Her first MSF posting (October 2012 to April 2013) was to Papua New Guinea, where she was midwife at the Buin Health Centre, in Bougainville.
With caesareans requiring a seven-hour 4WD trip, and other clinical limitations, Ms Milroy said they lost babies they would not have lost in Australia but did not have a maternal death.
"The women [who lose a baby] are equally devastated ... but unfortunately they are more used to it [than Australians].
"No matter where you live, it is still not OK to lose a child."
Ms Milroy said the extended family network she saw in action was, in many ways, preferable to how western culture deals with the same loss.
"That was just amazing . . . they would come to hospital to take the mother home - and I am talking 20 to 50 people; the village would come to the hospital. I can see how that social support made such a difference."

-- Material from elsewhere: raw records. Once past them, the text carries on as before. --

-- ==== Sys2Proof/Machine/Links.lean ====
section
/-!
DEFINITION. Station links: POLL, PART-VIEW and SOFT-RESET (R179, R196), the hand-over of requests to their owners (R173),
reception and supervision (R169, R171, R176, R177), link characters (R171, R172), transmission (R167, R168, R172), and
the end of a commit (R194).
-/

namespace Sys2Proof.Machine

/-! ### POLL, PART-VIEW and SOFT-RESET -/

/-- POLL (R179). -/
def ownPoll (f : Option Unit) (s : State) : State × Reply :=
  match f with
  | none => refuse .form s
  | some () => answer .ok [] s

/-- The data of PART-VIEW (R179; spec/09, section 9.12). -/
def State.partView (s : State) : List Byte :=
  [s.cfg.startUp.code] ++ bytes32 s.time ++ portIds.map (fun p => (s.port p).link.code) ++
    (List.finRange 8).map (fun n => (s.node n).state.code) ++ units.map fun u => (s.unit u).state.code

/-- PART-VIEW (R179). -/
def ownPartView (f : Option Unit) (s : State) : State × Reply :=
  match f with
  | none => refuse .form s
  | some () => answer .ok s.partView s

/-- SOFT-RESET (R196). -/
def ownSoftReset (p : Port) (f : Option Unit) (s : State) : State × Reply :=
  if s.role p ≠ .bridge then refuse .role s
  else
    match f with
    | none => refuse .form s
    | some () => if s.cfg.committing.isSome then refuse .busy s else (s, .softOk)

def execPoll (p : Port) (seq : Byte) (s : State) : Result := .next (request p seq 0x01 (ownPoll (some ())) s)
def execPartView (p : Port) (seq : Byte) (s : State) : Result := .next (request p seq 0x02 (ownPartView (some ())) s)
def execSoftReset (p : Port) (seq : Byte) (s : State) : Result :=
  .next (request p seq 0x03 (ownSoftReset p (some ())) s)

/-! ### Hand-over (R173) -/

/-- The owner of a request code, with the payload as the request's layout reads it; a code outside the request summary
is answered FORM by the SLC itself (R173). -/
def ownerOf (p : Port) (code : Byte) (bs : List Byte) : Owner :=
  match code.toNat with
  | 0x01 => ownPoll (noFields bs)
  | 0x02 => ownPartView (noFields bs)
  | 0x03 => ownSoftReset p (noFields bs)
  | 0x10 => ownView (oneByte bs)
  | 0x11 => ownModify p (modifyFields bs)
  | 0x12 => ownStart p (startFields bs)
  | 0x13 => ownHalt p (oneByte bs)
  | 0x14 => ownResume p (oneByte bs)
  | 0x15 => ownClear p (oneByte bs)
  | 0x16 => ownConsent p bs
  | 0x17 => ownStopAll p (noFields bs)
  | 0x20 => ownClaim p (oneByte bs)
  | 0x21 => ownRelease p (oneByte bs)
  | 0x22 => ownGrant p (twoBytes bs)
  | 0x23 => ownRevoke p (oneByte bs)
  | 0x30 => ownPuClear p (oneByte bs)
  | 0x31 => ownPuView (oneByte bs)
  | 0x40 => ownZoneAlarm p (oneByte bs)
  | 0x41 => ownZoneConfirm p (oneByte bs)
  | 0x42 => ownZoneReset p (oneByte bs)
  | 0x43 => ownZoneView (oneByte bs)
  | 0x50 => ownCall p (callFields bs)
  | 0x51 => ownWithdraw p (oneByte bs)
  | 0x52 => ownCallList (oneByte bs)
  | 0x60 => ownCollect (oneByte bs)
  | 0x61 => ownCollectNext p (noFields bs)
  | 0x62 => ownSetMask p (oneByte bs)
  | 0x63 => ownFetchEvent p (noFields bs)
  | 0x70 => ownCfgWrite p (writeFields bs)
  | 0x71 => ownCfgRead p (twoBytes bs)
  | 0x72 => ownCfgCommit p (noFields bs)
  | _ => refuse .form

/-- The counts at which the throttle acts (R171). -/
def pauseCount : Nat := 6
def continueCount : Nat := 2

/-- A frame leaves the receive FIFO: CONTINUE waits where the throttle is lifted (R171). -/
def PortRec.popRequest (r : PortRec) : PortRec :=
  let rest := r.rx.tail
  if r.throttle ∧ rest.length ≤ continueCount then { r with rx := rest, throttle := false, waiting := some .cont }
  else { r with rx := rest }

/-- Hand on the requests of a port, each when it may be, at most `n` of them (R173). -/
def handOver (p : Port) : Nat → State → State
  | 0, s => s
  | n + 1, s =>
    match (s.port p).rx with
    | [] => s
    | q :: _ =>
      if (s.port p).canHandOn then
        handOver p n (take p q.seq q.code (ownerOf p q.code q.payload) (s.modPort p PortRec.popRequest))
      else s

/-- Hand on what may be handed on. -/
def handOn (p : Port) (s : State) : State := handOver p (s.port p).rx.length s

/-! ### Reception and supervision -/

/-- The port's receiver is read: the port is in use and its driver is off (R167; log 15). -/
def PortRec.listens (r : PortRec) : Bool := r.link ≠ .off && !r.sending

/-- A valid frame makes a DOWN or LOST port UP (R176, steps 1 to 4). -/
def portUp (p : Port) (s : State) : State :=
  let s := s.modPort p fun r => { r with link := .up, silence := some tSil }
  let s := portUpReport p s
  let s := s.raise .linkUp (byteOf p.val) 0
  upAttention s.rpu.masks[p] p s

/-- A valid frame at an UP port restarts the silence timer (R176). -/
def supervise (p : Port) (s : State) : State :=
  if (s.port p).link = .up then s.modPort p fun r => { r with silence := some tSil } else portUp p s

/-- A valid frame joins the receive FIFO, or is discarded where it holds 8; from a count of 6 on PAUSE waits (R171). -/
def PortRec.receive (q : Request) (r : PortRec) : PortRec :=
  let rx := if r.rx.length < rxCapacity then r.rx ++ [q] else r.rx
  if pauseCount ≤ rx.length then { r with rx := rx, throttle := true, waiting := some .pause } else { r with rx := rx }

/-- STATION_FRAME_RECEIVED: a frame closes on port p (R169, R171, R173, R176). -/
def execStationFrameReceived (p : Port) (chars : List LineChar) (s : State) : Result :=
  .next <|
    if (s.port p).listens then
      match receiveStation p chars with
      | some q => handOn p ((supervise p s).modPort p (PortRec.receive q))
      | none => s
    else s

/-- A link character is acted on when the port is UP (R172) and its receiver is read (R167). -/
def PortRec.heeds (r : PortRec) : Bool := r.link = .up && r.listens

/-- PAUSE received (R172): lost while the driver is on (R167). -/
def execPauseReceived (p : Port) (s : State) : Result :=
  .next <| if (s.port p).heeds then s.modPort p fun r => { r with paused := true } else s

/-- CONTINUE received (R172): lost while the driver is on (R167). -/
def execContinueReceived (p : Port) (s : State) : Result :=
  .next <| if (s.port p).heeds then s.modPort p fun r => { r with paused := false } else s

/-! ### Transmission -/

/-- KIND bytes of the frames that the part sends (spec/09, section 9.12). -/
def kindResponse : Byte := 0x02
def kindAttention : Byte := 0x03

/-- The characters of a place's frame on the line (R168, R174, R175). -/
def TxPlace.chars (p : Port) : TxPlace → List Byte
  | .reserved _ _ => []
  | .response seq code payload => stationChars (byteOf p.val) kindResponse seq code payload
  | .attention code payload => stationChars (byteOf p.val) kindAttention 0 code payload
  | .softResetOk seq => stationChars (byteOf p.val) kindResponse seq 0x03 [Answer.ok.code]

/-- The frame at the head of the transmit FIFO that may start: the port is UP with its driver off, no link character
goes ahead, and the paused flag holds back all but a SOFT-RESET's OK (R171, R172, R180). -/
def PortRec.mayStart (r : PortRec) : Option TxPlace :=
  if r.link = .up ∧ r.sending = false ∧ r.waiting = none then
    match r.tx with
    | [] => none
    | t :: _ => if t.isReserved || r.paused && !t.isSoftOk then none else some t
  else none

/-- TX_FRAME_START: the driver is asserted and the head frame goes on the line (R167). -/
def execTxFrameStart (p : Port) (s : State) : Result :=
  .next <|
    match (s.port p).mayStart with
    | some t => s.modPort p fun r => { r with sending := true, txd := t.chars p }
    | none => s

/-- The character of a link character (R168). -/
def LinkChar.byte : LinkChar → Byte
  | .pause => 0x7B
  | .cont => 0x7C

/-- LINK_CHARACTER_SEND: the waiting link character leaves; the paused flag does not hold it back (R171). -/
def execLinkCharacterSend (p : Port) (s : State) : Result :=
  .next <|
    if (s.port p).link = .up ∧ (s.port p).sending = false then
      match (s.port p).waiting with
      | some c => s.modPort p fun r => { r with waiting := none, txd := [c.byte] }
      | none => s
    else s

/-- A frame has left the transmit FIFO: its place is free, and the owed attention is queued where 2 places are free
(R172, R175). -/
def PortRec.frameLeaves (r : PortRec) : PortRec :=
  let r := { r with tx := r.tx.tail, sending := false }
  if r.owed ∧ 2 ≤ r.free then { r with tx := r.tx ++ [.attention attnOwed []], owed := false } else r

/-- TX_FRAME_SENT: the head frame's closing FLAG has been sent (R172); a SOFT-RESET takes effect when its OK has been
sent (R180, R196). -/
def execTxFrameSent (p : Port) (st : Straps) (s : State) : Result :=
  .next <|
    if (s.port p).link = .up ∧ (s.port p).sending then
      if (s.port p).tx.head?.any TxPlace.isSoftOk then softResetEffect p st s
      else handOn p (s.modPort p PortRec.frameLeaves)
    else s

/-- The abort sequence: the escape byte, then FLAG (R168). -/
def abortSequence : List Byte := [0x7D, 0x7E]

/-- The port's line at the loss of its link (R177, steps 1 and 2). -/
def PortRec.lose (r : PortRec) : PortRec :=
  { r with
    link := .lost, rx := [], tx := [], sending := false, paused := false, throttle := false, owed := false
    waiting := none, silence := none, txd := if r.sending then abortSequence else r.txd }

/-- The loss of an UP port's link (R177). -/
def loseLink (p : Port) (s : State) : State :=
  portLostReport p ((s.modPort p PortRec.lose).raise .linkLost (byteOf p.val) 0)

/-- SILENCE_TIMEOUT: tSIL of an UP port (R177); the loss of a port whose SOFT-RESET awaits its effect brings the reset
(R180, R196). -/
def execSilenceTimeout (p : Port) (st : Straps) (s : State) : Result :=
  .next <|
    if (s.port p).link = .up ∧ (s.port p).silence = some 0 then
      if (s.port p).tx.any TxPlace.isSoftOk then softResetEffect p st s else loseLink p s
    else s

/-! ### The end of a commit -/

/-- The answer of CFG-COMMIT (R194). -/
def commitReply : Option (Byte × Byte) → Reply
  | none => .response .ok []
  | some (sect, entry) => .response .condition [sect, entry]

/-- CFG_COMMIT_DONE: the validation ends, the checksum is valid exactly where it passed, and the response is placed where
its place still stands (R173, R174, R194). -/
def execCfgCommitDone (s : State) : Result :=
  .next <|
    match s.cfg.committing with
    | none => s
    | some p =>
      let failed := validate s.cfg.image
      let s := { s with cfg := { s.cfg with committing := none, valid := failed.isNone } }
      handOn p (s.modPort p (PortRec.place 0 (commitReply failed)))

end Sys2Proof.Machine
end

As well as her midwife role, Ms Milroy was also part of a team targeting gender-based violence - sexual, emotional and physical abuse - something she said was a significant problem on Bougainville and the PNG mainland.
Ms Milroy said stories such as that of a woman who had been attacked by her husband with a machete, causing wounds to the bone, would stay with her.
"It is a taboo topic," she said. "You would have women coming in to the hospital who had been victims of a lot of physical violence and that was really distressing for me.
"They don't have a social system where they can go to a women's shelter, or have a legal system where they can get custody of kids.
"It's either deal with this or get out, but they don't get out because they don't want to lose their kids. You can fix their wounds but you can't fix their social position and that was hard."
While emotionally challenging, Ms Milroy said the low-security PNG project was a test of whether MSF was what she wanted to do as "a lifestyle choice".
She left for her second posting last week - to work with Syrian refugees in Jordan - again for six months.
While Ms Milroy can foresee a time when she has her own family, she said for now she was inspired to keep doing what she could in the field, and if circumstances changed she hopes she could still work for MSF in Australia. The Kokoda track helped her find her calling.